肝が太いというのか、彼は並大抵のことでは動揺しない。王女が目の前にあらわれても、ミーチャがあらわれても、すぐに受け入れることができる。
王女と潜伏生活を送ることになったというのに、緊張するそぶりも見えない。
――学校で勉強ができなくても全然気にしないの。落ちこぼれていても、好きなことに夢中になることができるんだもの。
――ヤローキンの幻の聖歌。
――ええ、クセニア・クロチキナという歌手の公演で聞いたものよ。一度聴いただけで覚えてしまったの。
――なぜ幻になっているんだ?
――アナスタシア王女のために作曲したものらしいのだけれど、王女がその曲をひどく嫌ったそうなの。以来、国の儀式では使われなくなったそうなのよ。でも素敵な旋律よね。つい口ずさんでしまいたくなるの。
――なぜ王女はこの曲を拒否したのだろう。
――さあ、ヤローキンがアルトランディア人だからじゃないかしら。王女はリトヴィスのものを好むそうだし。
真相はわからない。だが、ヴィーカとの何気ないやりとりは好きだった。
こういう状態を嵐の前の静けさというのだろうか。
毛布にくるまったミーチャは、三人に言えなかった情報を頭の中で反芻する。
大公が危惧していたことがいよいよ現実になりそうだ。アナスタシア王女捜索を口実にリトヴィスの軍がこの街に攻めてくる。
おそらくはそれを見越して、サルティコフ大公は身を隠したのだろう。劇場の建物に到達するまでは時間がかかるだろうが、攻めてこられたらひとたまりもない。
隣の部屋からは時折、咳き込む音が聞こえてくる。
暖炉の火を消したのがよくなかったのかもしれない。喉の調子がよくないと言っていたサーシャが本格的に風邪をひいたようだ。

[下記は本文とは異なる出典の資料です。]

-- ==== Sys2Proof/Machine/KeysTimers.lean ====
section
/-! DEFINITION. The meanings of the key skips, the timer access and the key-wait (spec/44_keys_timers.md). -/

namespace Sys2Proof.Machine

/-- `Ex9E` SKP Vx (R96). -/
def execSkp (x : Reg) (s : State) : Result :=
  .next (s.orRaise (keyIndexFault (s.getV x)) (s.skipIf (s.keyDown (s.getV x).toNat)))

/-- `ExA1` SKNP Vx (R97). -/
def execSknp (x : Reg) (s : State) : Result :=
  .next (s.orRaise (keyIndexFault (s.getV x)) (s.skipIf (!s.keyDown (s.getV x).toNat)))

/-- `Fx07` LD Vx, DT (R99). -/
def execLdVxDt (x : Reg) (s : State) : Result := .next (s.setV x s.dt).advance

/-- `Fx15` LD DT, Vx (R100). -/
def execLdDtVx (x : Reg) (s : State) : Result := .next (s.setDT (s.getV x)).advance

/-- `Fx18` LD ST, Vx (R101). -/
def execLdStVx (x : Reg) (s : State) : Result := .next (s.setST (s.getV x)).advance

/-- `Fx0A` LD Vx, K (R102): the lowest pressed key into Vx; with no key pressed the outcome Wait, which changes
nothing, so that the next step fetches the same instruction (log 9). -/
def execLdVxK (x : Reg) (s : State) : Result :=
  match lowestKey s.keys with
  | some k => .next (s.setV x (u8 k)).advance
  | none => .next s

end Sys2Proof.Machine
end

煙突の煙くらいいいじゃないかとヴィーチャが訴えてきたが、油断はできない。
この劇場を王女とミーチャの潜伏場所として指定してきたのはサルティコフ大公だ。彼の目が光っている間、当面、役人や憲兵がここに見回りにくることはないだろう。
命令通り、一週間、王女を護衛しなければならない。(王女の護衛はどちら?)
しかし、怖いのはアナスタシア王女の追っ手やリトヴィス軍だけではない。
王立軍に見つかり、サルティコフ大公の手先であることが露見すれば、ミーチャの立場も、命も危ない。
そんな人間の前に、どうしてのこのこ現れたのだか――。
ミーチャは気持ちよさそうな寝息を立てているヴィターリーを見つめた。
あのサーシャという子は一体何者なのか。
***
潜伏生活四日目。一月十日。
王女は不機嫌だった。
「サーシャの咳がうるさくて眠れないの。それに――」
「それに?」
「悪夢でも見ているのかしら。独り言がひどいのよ」
「どんな?」
「……いえ、なんでもないわ」
サーシャの声がかすれはじめた。熱はないのだが、声の調子がおかしいという。
可哀想だが、医者に診せるわけにはいかない。
歌えないことで、サーシャは落ち込んでいた。
「国王賛歌、歌ってほしいな。原曲は聴いたことがないんだ。旋律だけでもいいんだけど」
ヴィターリーが頼んでも、サーシャは首を縦にはふらなかった。首をマフラーで保護したまま、家事をする。
彼女にとって、歌うことはなにより大切なことらしい。
「やっぱり湯を常時沸かしていないといけないんだよ。空気が乾燥していると、喉を痛めてしまう」
ミーチャに詰め寄られても、要求に応じることはできない。
サーシャが歌えないというのは逆によろこばしいとミーチャは考えた。
サーシャの歌声はよく通るため、万が一、歌声が外に漏れたら、劇場に人がいることを知らせてしまう。そうなると、自分たちに身の危険が迫る。
音出しは禁じたが、皆は楽屋に集まり、音を絞ったラジオでニュースを聞いた。
「アルトランディア国民よ、今こそ立ち上がるべきときです。このままではわが王国はリトヴィスに占領されてしまいます。我が国は芸術の国と言われながらも、国際的に活躍している一流芸術家がいない。留学制度もない。音楽院にかける費用を軍事にかけるべきだったのです。そうすればこのような事態にならなかったのではないでしょうか……」
「どうでもいいニュースね」
王女は退屈そうに転がった。
「過去をとやかく言っても、過去は帰ってこないのに」
歌えなくなったサーシャは、ヴィターリーが持っていた紙に何かの落書きをはじめた。
この空間だけは非常事態とは無縁だった。
「アナスタシア王女の行方は依然として不明です。手がかりを見つけた方は、ラジオ局までご連絡を――」
ミーチャは別の局にチャンネルをまわした。
ラジオの放送の合間に、愛国心をあおるようにヤローキンの曲が流れてくる。もの悲しいワルツから、意気揚々とした行進曲まで。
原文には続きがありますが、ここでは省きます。